Il s’en est fallu de peu.
Combien de temps est-ce que cela a pu durer ? Une minute, peut-être cinq, dix peut-être. Beaucoup plus au regard du nombre d’idées noires que j’ai dû chasser. Je pense à cette scène insoutenable des Enfants du plastique où la mère voit passer la civière transportant sa petite fille sans vie, en rentrant chez elle. Je pense à ces voisins outrés aux discours péremptoires qui témoignent au lendemain d’un fait divers « Mais comment peut-on faire cela ? » demandent-ils, je repense à tous ces articles que je n’ai pas voulu lire sur les accidents domestiques.
Je ne pense plus, je cours hors d’haleine à la recherche de mon trésor en criant ces trois syllabes auxquelles seul un long silence fait écho. « Jo-sé-phine ». Combien de fois l’ai-je appelé, répété, hurlé. Un cri animal de louve qui cherche son enfant, dans les placards, sous les tables, les lits. Nulle part de petite fille.

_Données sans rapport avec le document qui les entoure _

-- ==== Sys2Proof/Laws/KeepsMailbox.lean ====
section
/-! SUPPORT. What the operations of Machine/Mailbox.lean leave as it is. -/

namespace Sys2Proof.Laws

open Sys2Proof Sys2Proof.Machine Sys2Proof.Safety

theorem blockEnd_keeps {s u : State} {a0} (h : Keeps s u) : Keeps s (blockEnd a0 u) := by
  unfold blockEnd
  iterate 20 all_goals try with_reducible first | assumption | split | apply ok_keeps | apply formatDone_keeps | apply xeLaneRetired_keeps | (refine .w ?_ rfl rfl rfl rfl rfl rfl rfl rfl rfl rfl rfl le_rfl) | intro _ | dsimp only

theorem dbReject_keeps {s u : State} {a0} (h : Keeps s u) : Keeps s (dbReject a0 u) := by
  unfold dbReject
  iterate 20 all_goals try with_reducible first | assumption | split | apply State.modMbox_keeps | (refine .w ?_ rfl rfl rfl rfl rfl rfl rfl rfl rfl rfl rfl le_rfl) | intro _ | dsimp only

theorem inAreaEnd_keeps {s u : State} {a0 a1 a2 a3} (h : Keeps s u) : Keeps s (inAreaEnd a0 a1 a2 a3 u) := by
  unfold inAreaEnd
  iterate 20 all_goals try with_reducible first | assumption | split | apply reply_keeps | apply State.modMbox_keeps | (refine .w ?_ rfl rfl rfl rfl rfl rfl rfl rfl rfl rfl rfl le_rfl) | intro _ | dsimp only

theorem icAreaWrite_keeps {s u : State} {a1 a2} (h : Keeps s u) : Keeps s (icAreaWrite u a1 a2) := by
  unfold icAreaWrite
  iterate 20 all_goals try with_reducible first | assumption | split | apply submit_keeps | (apply Keeps.foldl; intros) | (refine .w ?_ rfl rfl rfl rfl rfl rfl rfl rfl rfl rfl rfl le_rfl) | intro _ | dsimp only

theorem outAreaEnd_keeps {s u : State} {a0 a1 a2 a3} (h : Keeps s u) : Keeps s (outAreaEnd a0 a1 a2 a3 u) := by
  unfold outAreaEnd
  iterate 20 all_goals try with_reducible first | assumption | split | apply afterAccess_keeps | apply replyNow_keeps | apply icAreaWrite_keeps | (refine .w ?_ rfl rfl rfl rfl rfl rfl rfl rfl rfl rfl rfl le_rfl) | intro _ | dsimp only

theorem descArea_keeps {s u : State} {a0 a1 a2} (h : Keeps s u) : Keeps s (descArea a0 a1 a2 u) := by
  unfold descArea
  iterate 20 all_goals try with_reducible first | assumption | split | apply inAreaEnd_keeps | apply outAreaEnd_keeps | (refine .w ?_ rfl rfl rfl rfl rfl rfl rfl rfl rfl rfl rfl le_rfl) | intro _ | dsimp only

theorem winAccess_keeps {s u : State} {a0 a1 f2} (hf2 : ∀ v, Keeps s v → Keeps s (f2 v)) (h : Keeps s u) : Keeps s (winAccess a0 a1 f2 u) := by
  unfold winAccess
  iterate 20 all_goals try with_reducible first | assumption | split | apply hf2 | apply fnWrite_keeps | (refine .w ?_ rfl rfl rfl rfl rfl rfl rfl rfl rfl rfl rfl le_rfl) | intro _ | dsimp only

theorem senderAccess_keeps {s u : State} {a0 f1} (hf1 : ∀ v, Keeps s v → Keeps s (f1 v)) (h : Keeps s u) : Keeps s (senderAccess a0 f1 u) := by
  unfold senderAccess
  iterate 20 all_goals try with_reducible first | assumption | split | apply hf1 | apply winAccess_keeps | (refine .w ?_ rfl rfl rfl rfl rfl rfl rfl rfl rfl rfl rfl le_rfl) | intro _ | dsimp only

theorem doorbell_keeps {s u : State} {a0 a1 f2} (hf2 : ∀ v, Keeps s v → Keeps s (f2 v)) (h : Keeps s u) : Keeps s (doorbell a0 a1 f2 u) := by
  unfold doorbell
  iterate 20 all_goals try with_reducible first | assumption | split | apply hf2 | apply senderAccess_keeps | apply dbReject_keeps | (refine .w ?_ rfl rfl rfl rfl rfl rfl rfl rfl rfl rfl rfl le_rfl) | intro _ | dsimp only

theorem fwActivate_keeps {s u : State} {a0} (h : Keeps s u) : Keeps s (fwActivate a0 u) := by
  unfold fwActivate
  iterate 20 all_goals try with_reducible first | assumption | split | apply atornQ_keeps | apply rstAssert_keeps | (refine .w ?_ rfl rfl rfl rfl rfl rfl rfl rfl rfl rfl rfl le_rfl) | intro _ | dsimp only

theorem fwQuery_keeps {s u : State} {a0} (h : Keeps s u) : Keeps s (fwQuery a0 u) := by
  unfold fwQuery
  iterate 20 all_goals try with_reducible first | assumption | split | apply query_keeps | (refine .w ?_ rfl rfl rfl rfl rfl rfl rfl rfl rfl rfl rfl le_rfl) | intro _ | dsimp only

theorem slotErase_keeps {s u : State} {a0} (h : Keeps s u) : Keeps s (slotErase a0 u) := by
  unfold slotErase
  iterate 20 all_goals try with_reducible first | assumption | split | (refine .w ?_ rfl rfl rfl rfl rfl rfl rfl rfl rfl rfl rfl le_rfl) | (refine .m ?_ rfl rfl ?_ ?_ ?_ ?_ ?_ ?_ ?_ ?_ le_rfl) | exact id | exact fun _ => wf_nil _ | exact wf_set _ _ _ _ | exact wf_upd _ _ _ _ | exact wf_clear _ _ _ _ | exact fun h => wf_set _ _ _ _ (wf_set _ _ _ _ h) | intro _ | dsimp only

theorem fwUpdateBegin_keeps {s u : State} {a0 a1 a2} (h : Keeps s u) : Keeps s (fwUpdateBegin a0 a1 a2 u) := by
  unfold fwUpdateBegin
  iterate 20 all_goals try with_reducible first | assumption | split | apply atornQ_keeps | apply slotErase_keeps | (refine .w ?_ rfl rfl rfl rfl rfl rfl rfl rfl rfl rfl rfl le_rfl) | intro _ | dsimp only

theorem norWrite_keeps {s u : State} {a0 a1} (h : Keeps s u) : Keeps s (norWrite a0 a1 u) := by
  unfold norWrite
  iterate 20 all_goals try with_reducible first | assumption | split | (apply Keeps.foldl; intros) | (refine .w ?_ rfl rfl rfl rfl rfl rfl rfl rfl rfl rfl rfl le_rfl) | (refine .m ?_ rfl rfl ?_ ?_ ?_ ?_ ?_ ?_ ?_ ?_ le_rfl) | exact id | exact fun _ => wf_nil _ | exact wf_set _ _ _ _ | exact wf_upd _ _ _ _ | exact wf_clear _ _ _ _ | exact fun h => wf_set _ _ _ _ (wf_set _ _ _ _ h) | exact wf_foldl _ _ (fun t b ht => wf_set _ t _ _ ht) _ _ | exact fun h => wf_foldl _ _ (fun t b ht => wf_set _ t _ _ ht) _ _ (wf_clear _ _ _ _ h) | intro _ | dsimp only

theorem fwUpdateData_keeps {s u : State} {a0 a1 a2} (h : Keeps s u) : Keeps s (fwUpdateData a0 a1 a2 u) := by
  unfold fwUpdateData
  iterate 20 all_goals try with_reducible first | assumption | split | apply atornQ_keeps | apply ok_keeps | apply norWrite_keeps | (refine .w ?_ rfl rfl rfl rfl rfl rfl rfl rfl rfl rfl rfl le_rfl) | intro _ | dsimp only

theorem sessionClose_keeps {s u : State} (h : Keeps s u) : Keeps s (sessionClose u) := by
  unfold sessionClose
  iterate 20 all_goals try with_reducible first | assumption | split | (refine .w ?_ rfl rfl rfl rfl rfl rfl rfl rfl rfl rfl rfl le_rfl) | intro _ | dsimp only

theorem slotMark_keeps {s u : State} {a0 a1} (h : Keeps s u) : Keeps s (slotMark a0 a1 u) := by
  unfold slotMark
  iterate 20 all_goals try with_reducible first | assumption | split | (refine .w ?_ rfl rfl rfl rfl rfl rfl rfl rfl rfl rfl rfl le_rfl) | intro _ | dsimp only

theorem fwUpdateEnd_keeps {s u : State} {a0 a1} (h : Keeps s u) : Keeps s (fwUpdateEnd a0 a1 u) := by
  unfold fwUpdateEnd
  iterate 20 all_goals try with_reducible first | assumption | split | apply atornQ_keeps | apply reply_keeps | apply sessionClose_keeps | apply slotMark_keeps | apply ok_keeps | apply commit_keeps | (refine .w ?_ rfl rfl rfl rfl rfl rfl rfl rfl rfl rfl rfl le_rfl) | intro _ | dsimp only

theorem identify_keeps {s u : State} {a0} (h : Keeps s u) : Keeps s (identify a0 u) := by
  unfold identify
  iterate 20 all_goals try with_reducible first | assumption | split | apply query_keeps | (refine .w ?_ rfl rfl rfl rfl rfl rfl rfl rfl rfl rfl rfl le_rfl) | intro _ | dsimp only

theorem mbBindLockSet_keeps {s u : State} {a0} (h : Keeps s u) : Keeps s (mbBindLockSet a0 u) := by
  unfold mbBindLockSet
  iterate 20 all_goals try with_reducible first | assumption | split | (refine .w ?_ rfl rfl rfl rfl rfl rfl rfl rfl rfl rfl rfl le_rfl) | intro _ | dsimp only

theorem mbCtlReset_keeps {s u : State} {a0} (h : Keeps s u) : Keeps s (mbCtlReset a0 u) := by
  unfold mbCtlReset
  iterate 20 all_goals try with_reducible first | assumption | split | apply senderAccess_keeps | apply chanReset_keeps | (refine .w ?_ rfl rfl rfl rfl rfl rfl rfl rfl rfl rfl rfl le_rfl) | intro _ | dsimp only

theorem popNote_keeps2 {s u : State} {a} (h : Keeps s u) : Keeps s (popNote a u).2 := by
  unfold popNote
  iterate 20 all_goals try with_reducible first | assumption | dsimp only | split | apply State.modMbox_keeps | (refine .w ?_ rfl rfl rfl rfl rfl rfl rfl rfl rfl rfl rfl le_rfl)

theorem popNote_keeps {s u t : State} {a x} (e : popNote a u = (x, t)) (h : Keeps s u) : Keeps s t := by
  have k : Keeps s (popNote a u).2 := popNote_keeps2 h; rw [e] at k; exact k

theorem mbNotePop_keeps {s u : State} {a0 a1} (h : Keeps s u) : Keeps s (mbNotePop a0 a1 u) := by
  unfold mbNotePop
  iterate 20 all_goals try with_reducible first | assumption | split | refine popNote_keeps ‹_› ?_ | refine popNote_keeps2 ?_ | apply winAccess_keeps | apply emit_keeps | (refine .w ?_ rfl rfl rfl rfl rfl rfl rfl rfl rfl rfl rfl le_rfl) | intro _ | dsimp only

theorem lostClear_keeps {s u : State} {a0} (h : Keeps s u) : Keeps s (lostClear a0 u) := by
  unfold lostClear
  iterate 20 all_goals try with_reducible first | assumption | split | apply State.modMbox_keeps | (refine .w ?_ rfl rfl rfl rfl rfl rfl rfl rfl rfl rfl rfl le_rfl) | intro _ | dsimp only

theorem mbNoteStatRead_keeps {s u : State} {a0} (h : Keeps s u) : Keeps s (mbNoteStatRead a0 u) := by
  unfold mbNoteStatRead
  iterate 20 all_goals try with_reducible first | assumption | split | apply senderAccess_keeps | apply emit_keeps | apply lostClear_keeps | (refine .w ?_ rfl rfl rfl rfl rfl rfl rfl rfl rfl rfl rfl le_rfl) | intro _ | dsimp only

theorem mbQuery_keeps {s u : State} {a0 a1} (h : Keeps s u) : Keeps s (mbQuery a0 a1 u) := by
  unfold mbQuery
  iterate 20 all_goals try with_reducible first | assumption | split | apply atornQ_keeps | apply ok_keeps | (refine .w ?_ rfl rfl rfl rfl rfl rfl rfl rfl rfl rfl rfl le_rfl) | intro _ | dsimp only

theorem reqDb_keeps {s u : State} {a0 a1} (h : Keeps s u) : Keeps s (reqDb a0 a1 u) := by
  unfold reqDb
  iterate 20 all_goals try with_reducible first | assumption | split | apply State.modMbox_keeps | apply dbReject_keeps | (refine .w ?_ rfl rfl rfl rfl rfl rfl rfl rfl rfl rfl rfl le_rfl) | intro _ | dsimp only

theorem rplDb_keeps {s u : State} {a0 a1} (h : Keeps s u) : Keeps s (rplDb a0 a1 u) := by
  unfold rplDb
  iterate 20 all_goals try with_reducible first | assumption | split | apply State.modMbox_keeps | apply dbReject_keeps | (refine .w ?_ rfl rfl rfl rfl rfl rfl rfl rfl rfl rfl rfl le_rfl) | intro _ | dsimp only

theorem nop_keeps {s u : State} {a0} (h : Keeps s u) : Keeps s (nop a0 u) := by
  unfold nop
  iterate 20 all_goals try with_reducible first | assumption | split | apply query_keeps | (refine .w ?_ rfl rfl rfl rfl rfl rfl rfl rfl rfl rfl rfl le_rfl) | intro _ | dsimp only

theorem takeFrom.takeOn_keeps {s u : State} {a0 a2 a3 a4 f5} (hf5 : ∀ x0 x1 v, Keeps s v → Keeps s (f5 x0 x1 v)) (h : Keeps s u) : Keeps s (takeFrom.takeOn a0 u a2 a3 a4 f5) := by
  unfold takeFrom.takeOn
  iterate 20 all_goals try with_reducible first | assumption | split | apply hf5 | apply State.modMbox_keeps | apply count_keeps | (refine .w ?_ rfl rfl rfl rfl rfl rfl rfl rfl rfl rfl rfl le_rfl) | intro _ | dsimp only

theorem takeFrom_keeps {s u : State} {a0} (h : Keeps s u) : Keeps s (takeFrom a0 u) := by
  unfold takeFrom
  iterate 20 all_goals try with_reducible first | assumption | split | apply count_keeps | apply State.modMbox_keeps | apply replyWith_keeps | apply emptied_keeps | apply takeFrom.takeOn_keeps | (refine .w ?_ rfl rfl rfl rfl rfl rfl rfl rfl rfl rfl rfl le_rfl) | intro _ | dsimp only

theorem requestTaken_keeps {s u : State} (h : Keeps s u) : Keeps s (requestTaken u) := by
  unfold requestTaken
  iterate 20 all_goals try with_reducible first | assumption | split | apply takeFrom_keeps | (refine .w ?_ rfl rfl rfl rfl rfl rfl rfl rfl rfl rfl rfl le_rfl) | intro _ | dsimp only

theorem smbusDo_keeps {s u : State} {a0 f1} (hf1 : ∀ v, Keeps s v → Keeps s (f1 v)) (h : Keeps s u) : Keeps s (smbusDo a0 f1 u) := by
  unfold smbusDo
  iterate 20 all_goals try with_reducible first | assumption | split | apply hf1 | (refine .w ?_ rfl rfl rfl rfl rfl rfl rfl rfl rfl rfl rfl le_rfl) | intro _ | dsimp only

theorem smbusReset_keeps {s u : State} {a0} (h : Keeps s u) : Keeps s (smbusReset a0 u) := by
  unfold smbusReset
  iterate 20 all_goals try with_reducible first | assumption | split | apply chanReset_keeps | (refine .w ?_ rfl rfl rfl rfl rfl rfl rfl rfl rfl rfl rfl le_rfl) | intro _ | dsimp only

theorem smbusPop_keeps {s u : State} (h : Keeps s u) : Keeps s (smbusPop u) := by
  unfold smbusPop
  iterate 20 all_goals try with_reducible first | assumption | split | refine popNote_keeps ‹_› ?_ | refine popNote_keeps2 ?_ | apply emit_keeps | (refine .w ?_ rfl rfl rfl rfl rfl rfl rfl rfl rfl rfl rfl le_rfl) | intro _ | dsimp only

theorem smbusOther_keeps {s u : State} {a0} (h : Keeps s u) : Keeps s (smbusOther a0 u) := by
  unfold smbusOther
  iterate 20 all_goals try with_reducible first | assumption | split | apply emit_keeps | (refine .w ?_ rfl rfl rfl rfl rfl rfl rfl rfl rfl rfl rfl le_rfl) | intro _ | dsimp only

theorem smbusOffset_keeps {s u : State} {a0} (h : Keeps s u) : Keeps s (smbusOffset a0 u) := by
  unfold smbusOffset
  iterate 20 all_goals try with_reducible first | assumption | split | (refine .w ?_ rfl rfl rfl rfl rfl rfl rfl rfl rfl rfl rfl le_rfl) | intro _ | dsimp only

theorem smbusReply_keeps {s u : State} (h : Keeps s u) : Keeps s (smbusReply u) := by
  unfold smbusReply
  iterate 20 all_goals try with_reducible first | assumption | split | apply emit_keeps | (refine .w ?_ rfl rfl rfl rfl rfl rfl rfl rfl rfl rfl rfl le_rfl) | intro _ | dsimp only

theorem smbusSlotWrite_keeps {s u : State} {a0 a1} (h : Keeps s u) : Keeps s (smbusSlotWrite a0 a1 u) := by
  unfold smbusSlotWrite
  iterate 20 all_goals try with_reducible first | assumption | split | apply dbReject_keeps | apply State.modMbox_keeps | (refine .w ?_ rfl rfl rfl rfl rfl rfl rfl rfl rfl rfl rfl le_rfl) | intro _ | dsimp only

theorem smbusStatus_keeps {s u : State} (h : Keeps s u) : Keeps s (smbusStatus u) := by
  unfold smbusStatus
  iterate 20 all_goals try with_reducible first | assumption | split | apply emit_keeps | apply lostClear_keeps | (refine .w ?_ rfl rfl rfl rfl rfl rfl rfl rfl rfl rfl rfl le_rfl) | intro _ | dsimp only

end Sys2Proof.Laws
end

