-- ==== Sys2Proof/Tests/Slice0.lean ====
section
/-! SUPPORT. Tests: ill-formed commands that `WellFormed.lean` refuses, the spec's worked examples, and for every statement of
`Obligations.lean` that has hypotheses a state and operands that meet them, clause by clause. -/

set_option Elab.async false

namespace Sys2Proof.Tests

open Sys2Proof Sys2Proof.Machine Sys2Proof.Safety

/-! ## States for the witnesses -/

/-- The management port's request with tag 7. -/
def rqM : Rq := ⟨31, 7⟩

/-- Host channel 0's, of port 0, function 0, with `ADMIN`. -/
def rqH : Rq := ⟨0, 7⟩

/-- The reference die profile as applied. -/
def profT : Prof := { cell := 2, luns := 16, pn := 1024, ps := 256, blocks := 1600, en := 1500, es := 40000, step := 5, retryN := 8 }

/-- A turf that holds the first segment, granted to function 0 of port 0 and to the integrator core. -/
def turfT : Turf := { base := 0, size := 0x200000, cap := 1000, grants := [⟨.fn 0 0, true⟩, ⟨.ic, true⟩] }

/-- A turf without grants. -/
def turfU : Turf := { base := 0x400000, size := 0x400000, cap := 1000 }

/-- A device in service: ports 0 and 2 are host ports that serve (an LD and a plain function), port 1 a stream port, ports 8 and 9
twin ports; the media is formatted to 1 GiB and two turfs are assigned. -/
def svc : State := { State.reset with
  rpm := { State.reset.rpm with st := .service, asserted := [], seen := [], boot := 2, en := 0xFF, pgGood := 0xFF, pgRaw := 0xFF, sup := 0xFF }
  px := { open_ := true,
          ports := [(0, { serving := true, width := 16, rate := 6, flit := true, pllOk := true }),
                    (1, { role := 1, serving := true, width := 16, rate := 6, flit := true, pllOk := true,
                          consumers := [⟨1, 0, 0, [(0, 0x100000)], false⟩] }),
                    (2, { plain := true, bar2Log2 := 30, serving := true, width := 16, rate := 6, flit := true, pllOk := true }),
                    (8, { role := 2, pllOk := true }), (9, { role := 2, pllOk := true })] }
  cc := { State.reset.cc with served := true, fwVer := 0x00010000 }
  mb := { chans := [(0, { bind_ := 0xC000 }), (1, { bind_ := 0x8200 })] }
  mc := { State.reset.mc with prof := profT, formatted := true, slcDiv := 3, fmt := some (1, 3) }
  te := { State.reset.te with uGib := 1, pool := 1000, turfs := [(1, some turfT), (2, some turfU)] }
  ft := { State.reset.ft with trained := true, tested := true, density := 1 }
  lg := { State.reset.lg with offline := false, known := true, next := 5, high := 4096 }
  th := { State.reset.th with max := 200, coolOk := true }
  xe := { State.reset.xe with up := true, lanes := [(8, { st := 1 })] } }

/-- A decidable form of `accepts`. -/
def accB (s : State) (rq : Rq) (op : Nat) : Bool :=
  canTake s rq.ch && (s.mbox rq.ch).flights.all (fun f => f.tag != rq.tag) &&
    match opRow op with
    | some r => (gate s rq r true true).isNone
    | none => false

theorem acc {s : State} {rq : Rq} {op : Nat} (h : accB s rq op = true) : accepts s rq op true true := by
  unfold accB at h
  cases hr : opRow op with
  | none => simp [hr] at h
  | some r =>
    simp only [hr, Bool.and_eq_true, List.all_eq_true, Option.isNone_iff_eq_none] at h
    exact ⟨h.1.1, fun f hf => by simpa using h.1.2 f hf, r, hr, h.2⟩

theorem sent {c : Instr} {s : State} {rq : Rq} {op : Nat} (h : (c.wf && accB s rq op) = true) : sentOk c s rq op :=
  ⟨(Bool.and_eq_true _ _ ▸ h).1, acc (Bool.and_eq_true _ _ ▸ h).2⟩

/-- A decidable form of `notD3`. -/
def nd3 (s : State) : Agent → Bool
  | .fn p f => !(s.fn p f).d3
  | _ => true

theorem nd {s : State} {a : Agent} (h : nd3 s a = true) : notD3 s a := by
  cases a <;> simp_all [nd3, notD3]

theorem lt {s : State} (h : s.tu.idle = false ∧ (s.tu.lo.up = true ∨ s.tu.hi.up = true) ∧ linkQuiet s = false) : linkTakes s := h

theorem nlt {s : State} (h : ¬ (s.tu.idle = false ∧ (s.tu.lo.up = true ∨ s.tu.hi.up = true) ∧ linkQuiet s = false)) :
    ¬ linkTakes s := h

theorem may {s : State} {i : Nat} (h : i < 5) : mayWrite s (.core i) := h
/-- `svc` with decoder 0 of LD 0 of port 0 committed over the first 256 MiB. -/
def hst : State := { svc with px := { svc.px with lds := [(0, { decs := [(0, { committed := true, size := 0x10000000 })] })] } }

/-- `svc` with the plain function of port 2 granted the first turf and its window mapped to it. -/
def pln : State := { svc with te := { svc.te with turfs := [(1, some { turfT with grants := [⟨.fn 2 0, true⟩] })], winMap := [(32, (0, 0x200000))] } }

/-- A request to LD 0 of port 0. -/
def mrq : MReq := { port := 0, ld := 0, tag := 1, hpa := 0x40 }

/-- `svc` as a twin in sync over its lower twin port: the next frame expected is number 3 of session 9. -/
def twn : State := { svc with tu := { svc.tu with
  ps := .inSync, lo := { up := true, width := 16 }, helloRx := some default, rxSeq := 3, session := 9,
  record := { pstate := .inSync, pairId := 5, pgen := 2, token := true } } }

/-- The header of that frame for a message. -/
def hdr (m : LinkMsg) : LinkHdr := ⟨msgCode m, 0, msgLen m, 9, 3, 0, true, true⟩

theorem inOrd {s : State} {h : LinkHdr} {m : LinkMsg} (k : (!s.tu.idle && (s.tu.lo.up || s.tu.hi.up) && !linkQuiet s && h.tagOk &&
    formOk h m && sessionOk h s && hdrNum h == s.tu.rxSeq && (!s.tp.haltSent || keptAfterHalt m)) = true) : inOrder s h m := by
  simp only [Bool.and_eq_true, Bool.not_eq_true', Bool.or_eq_true, beq_iff_eq] at k
  exact ⟨k.1.1.1.1.1.1.1, k.1.1.1.1.1.1.2, k.1.1.1.1.1.2, k.1.1.1.1.2, k.1.1.1.2, k.1.1.2, k.1.2, k.2⟩

/-- `svc` with an idle media and one current slot in an SLC set. -/
def kil : State := { svc with
  mctl := { svc.mctl with idle := true }
  te := { svc.te with map := [(7, .media 5120)] }
  mc := { svc.mc with sets := [(5, { st := 3 })], slots := [(5120, some ⟨7, 1, 0, 0, 0, 0xFFFF, 0, 0, 0⟩)] } }


/-- `kil` under a sweep whose keys are newer than the slot's, with one good LUN in each cord: no row can be opened. -/
def one : State := { kil with
  sec := { kil.sec with rekey := 1, mDone := false }
  opt := { kil.opt with pages := [(0, { data := (2#512) <<< 288 })] }
  mc := { kil.mc with luns := (List.range 512).map (fun u => (u, { ash := decide (1 ≤ u / 16 % 16) })) } }

/-- The first two lines of a Nolene file: its header; a raster of one line of 512 pixels in one empty tile. -/
def nln0 : BitVec 512 := 0x900000000000000080000000000000010100000001000000010000000100008000000000010000020000800100314E4C4E
def nln1 : BitVec 512 :=
  0xB8F09BC2000000000000000000000000000000000000000000000000EDA853440000000000000190000000000000000000000000000001900000000000000090

/-- `svc` with that file at DPA 0, in frame 5. -/
def nol : State := { svc with
  te := { svc.te with map := [(0, .res 5)], frames := [(5, { st := .clean, counted := true, billet := 0 })],
                      turfs := [(1, some { turfT with reserve := 100 })] }
  ft := { svc.ft with lines := [(5120, .data nln0), (5121, .data nln1), (5122, .data 0x1000000000000000000000000000000)] } }

/-- A job over that file into the consumer of port 1. -/
def jobT : JobParams := { base := 0, len := 4096, first := 0, count := 1, x := 0, l := 64, port := 1, consumer := 0, entryBase := 0, entries := 4, dataBase := 0x1000, slotSize := 0x1000, trig := 0, fmax := 1000, window := 1, pinLimit := 10, onStarve := 0, partner := 0xFFFFFFFF }

/-- `nol` with that job in channel 0, owned by host channel 0, in a state. -/
def str (x : Chan) : State := { nol with su := { nol.su with chans := [(0, { x with job := some jobT, header := bytesOf nln0 0 64 ++ bytesOf nln1 0 64 })] } }

/-- The NOR of `svc` with an integrator image of 4 bytes of code in slot 2, whose key is in slot 0 of the key hashes. -/
def img : State := { svc with
  norBytes := (List.range 516).map (fun k => (0x800000 + k, ([0x53, 0x49, 0x4D, 0x47, 2, 0, 0, 2, 0, 0, 0, 0, 0, 0, 0, 0, 4] : List Byte).getD k 0))
  nor := [(2, { valid := true, key := 9 })]
  opt := { svc.opt with pages := [(193, { data := 9 })] } }

/-- `svc` with every lane retired and a store to a lane's controls that waits for its acknowledge. -/
def ded : State := { svc with
  xe := { svc.xe with lanes := (List.range 9).map (fun i => (i, { st := 2 })) }
  cc := { svc.cc with cores := [(0, { sb := [{ addr := 0x10880000, size := 4, val := 0, release := false, dev := true, sent := true }] })] } }

theorem ded_dead : (target ded 0 0x10880000 4 true).dead ded = true := by
  have h : ∀ k < 9, ((ded.xe.lanes.get {} k).st == 2) = true := by decide
  exact h _ (Nat.mod_lt _ (by decide))
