-- ==== Sys2Proof/Machine/Update.lean ====
section
/-! DEFINITION. The update command `UPD` (spec/41_update.md). -/

namespace Sys2Proof.Machine

/-- `UPD d` (R55): `CRC <- upd(CRC, d)`, both reads of `CRC` before the one write. -/
def execUpd (d : Byte) (s : State) : Host.Outcome State Fault Refusal := .next (s.setCrc (upd s.crc d))

end Sys2Proof.Machine
end

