-- ==== Sys2Proof/Machine/Step.lean ====
section
/-! DEFINITION. One architectural step: one accepted command, or one reset, or nothing when the host presents nothing
(spec/00_scope.md R7, R9). -/

namespace Sys2Proof.Machine

/-- Take the host's next event: a reset takes effect; a command word is decoded and executed, unless no reset has happened
since power-up (R19, R102); with no event the state holds (R9). -/
def step (s : State) : Host.Outcome State Fault Refusal :=
  match nextEvent s with
  | none => .next (idle s)
  | some (.reset, s') => .next (takeReset s')
  | some (.cmd w, s') =>
    if commandsHaveMeaning s' then exec (decode w) s' else .refused .commandBeforeFirstReset

/-- `s` with the table's word as the host's very next event, so that the next step runs exactly it (log entry 4). A number
that no command word is (log entry 7) presents nothing. -/
def State.withFetchWord (s : State) (nbits w : Nat) : State :=
  match tableWord nbits w with
  | .ok c => presentNext s c
  | .error _ => s

end Sys2Proof.Machine
end

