-- ==== Sys2Proof/Machine/Core.lean ====
section
/-! DEFINITION. The machine as the host's interface takes it. -/

def Sys2Proof.core : Host.Core :=
  { State := Sys2Proof.Machine.State
    Fault := Sys2Proof.Machine.Fault
    Refusal := Sys2Proof.Machine.Refusal
    step := Sys2Proof.Machine.step
    reset := Sys2Proof.Machine.State.reset }
end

La piscine. « Pourquoi on n’a pas mis ce putain de cadenas ? ». Pas de fillette, ni de petit corps. Je ne respire plus. « J’ai perdu ma fille ». « Appeler mon mari ? ». « Ne pas perdre de temps »
La route. « Il est ouvert pour une fois ce putain de portail » (on est vulgaire quand on panique). L’entrepreneur pour qui j’avais ouvert le portail, celui avec lequel j’avais discuté un quart d’heure, ma fille alors accrochée à mes jambes, court sur la route. J’explore l’autre côté du jardin, je tourne en rond, suivie du grand frère en pleurs. Et j’entends « La voiture, la voiture ».
Quoi la voiture ? La route, la voiture, un accident ?
Non. Elle est là, attachée dans son siège-auto. Petite fille sage qui attend d’aller acheter le pain pour les sandwichs du pique-nique et les chips de papa, celles qui ont une drôle de forme. Elle est là, dans la voiture pas fermée à cause de cette putain de serrure qui déconne. Elle est là et elle aurait pu y rester longtemps.
Je pense aux quelques secondes qui suffisent pour faire les gros titres. Je ne gronde pas j’embrasse de tout mon coeur, auquel il faudra quelques heures pour reprendre un rythme normal.
Aux voisins outrés aux discours péremptoires, qui se demandent »Mais comment peut-on faire cela ? » et que l’on interviewe les lendemains de faits divers. Je réponds : on fait comme cela, sauf que parfois, la piscine, la route, la voiture…
PS : sans doute le billet le plus personnel jamais écrit sur ce blog. Et si je le classe dans la rubrique Mauvaise mère, je n’y mets cette fois aucune ironie. Il y a des choses avec lesquelles on ne rigole pas.